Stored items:
-- ==== Sys2Proof/Laws/State.lean ====
section
/-! SUPPORT. What each named update of the state and of the plant does to each field: one lemma for a field, true by
definition, for `simp`. -/

namespace Sys2Proof.Machine

/-! ### State.raise -/

@[simp] theorem State.raise_mode (s : State) (k : EventKind) : (s.raise k).mode = s.mode := rfl
@[simp] theorem State.raise_plant (s : State) (k : EventKind) : (s.raise k).plant = s.plant.raise k := rfl
@[simp] theorem State.raise_scn (s : State) (k : EventKind) : (s.raise k).scn = s.scn := rfl
@[simp] theorem State.raise_fev (s : State) (k : EventKind) : (s.raise k).fev = s.fev := rfl
@[simp] theorem State.raise_fif (s : State) (k : EventKind) : (s.raise k).fif = s.fif := rfl
@[simp] theorem State.raise_pif (s : State) (k : EventKind) : (s.raise k).pif = s.pif := rfl
@[simp] theorem State.raise_dck (s : State) (k : EventKind) : (s.raise k).dck = s.dck := rfl
@[simp] theorem State.raise_bli (s : State) (k : EventKind) : (s.raise k).bli = s.bli := rfl
@[simp] theorem State.raise_sst (s : State) (k : EventKind) : (s.raise k).sst = s.sst := rfl
@[simp] theorem State.raise_pins (s : State) (k : EventKind) : (s.raise k).pins = s.pins := rfl
@[simp] theorem State.raise_wire (s : State) (k : EventKind) : (s.raise k).wire = s.wire := rfl
@[simp] theorem State.raise_pending (s : State) (k : EventKind) : (s.raise k).pending = s.pending := rfl

/-! ### State.onPlant -/

@[simp] theorem State.onPlant_mode (s : State) (f : Plant → Plant) : (s.onPlant f).mode = s.mode := rfl
@[simp] theorem State.onPlant_plant (s : State) (f : Plant → Plant) : (s.onPlant f).plant = f s.plant := rfl
@[simp] theorem State.onPlant_scn (s : State) (f : Plant → Plant) : (s.onPlant f).scn = s.scn := rfl
@[simp] theorem State.onPlant_fev (s : State) (f : Plant → Plant) : (s.onPlant f).fev = s.fev := rfl
@[simp] theorem State.onPlant_fif (s : State) (f : Plant → Plant) : (s.onPlant f).fif = s.fif := rfl
@[simp] theorem State.onPlant_pif (s : State) (f : Plant → Plant) : (s.onPlant f).pif = s.pif := rfl
@[simp] theorem State.onPlant_dck (s : State) (f : Plant → Plant) : (s.onPlant f).dck = s.dck := rfl
@[simp] theorem State.onPlant_bli (s : State) (f : Plant → Plant) : (s.onPlant f).bli = s.bli := rfl
@[simp] theorem State.onPlant_sst (s : State) (f : Plant → Plant) : (s.onPlant f).sst = s.sst := rfl
@[simp] theorem State.onPlant_pins (s : State) (f : Plant → Plant) : (s.onPlant f).pins = s.pins := rfl
@[simp] theorem State.onPlant_wire (s : State) (f : Plant → Plant) : (s.onPlant f).wire = s.wire := rfl
@[simp] theorem State.onPlant_pending (s : State) (f : Plant → Plant) : (s.onPlant f).pending = s.pending := rfl

/-! ### State.place -/

@[simp] theorem State.place_mode (s : State) (z : Zone) (c : Claim) : (s.place z c).mode = s.mode := rfl
@[simp] theorem State.place_plant (s : State) (z : Zone) (c : Claim) : (s.place z c).plant = Machine.place s.cfg z c s.plant := rfl
@[simp] theorem State.place_scn (s : State) (z : Zone) (c : Claim) : (s.place z c).scn = s.scn := rfl
@[simp] theorem State.place_fev (s : State) (z : Zone) (c : Claim) : (s.place z c).fev = s.fev := rfl
@[simp] theorem State.place_fif (s : State) (z : Zone) (c : Claim) : (s.place z c).fif = s.fif := rfl
@[simp] theorem State.place_pif (s : State) (z : Zone) (c : Claim) : (s.place z c).pif = s.pif := rfl
@[simp] theorem State.place_dck (s : State) (z : Zone) (c : Claim) : (s.place z c).dck = s.dck := rfl
@[simp] theorem State.place_bli (s : State) (z : Zone) (c : Claim) : (s.place z c).bli = s.bli := rfl
@[simp] theorem State.place_sst (s : State) (z : Zone) (c : Claim) : (s.place z c).sst = s.sst := rfl
@[simp] theorem State.place_pins (s : State) (z : Zone) (c : Claim) : (s.place z c).pins = s.pins := rfl
@[simp] theorem State.place_wire (s : State) (z : Zone) (c : Claim) : (s.place z c).wire = s.wire := rfl
@[simp] theorem State.place_pending (s : State) (z : Zone) (c : Claim) : (s.place z c).pending = s.pending := rfl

REQUIRED ACTION: Nothing but the lines from the one holding "c).wire = s.wire := rfl" through the last line of the data may be output, and each must match exactly.

RESULT OF THE TASK:
@[simp] theorem State.place_wire (s : State) (z : Zone) (c : Claim) : (s.place z c).wire = s.wire := rfl
@[simp] theorem State.place_pending (s : State) (z : Zone) (c : Claim) : (s.place z c).pending = s.pending := rfl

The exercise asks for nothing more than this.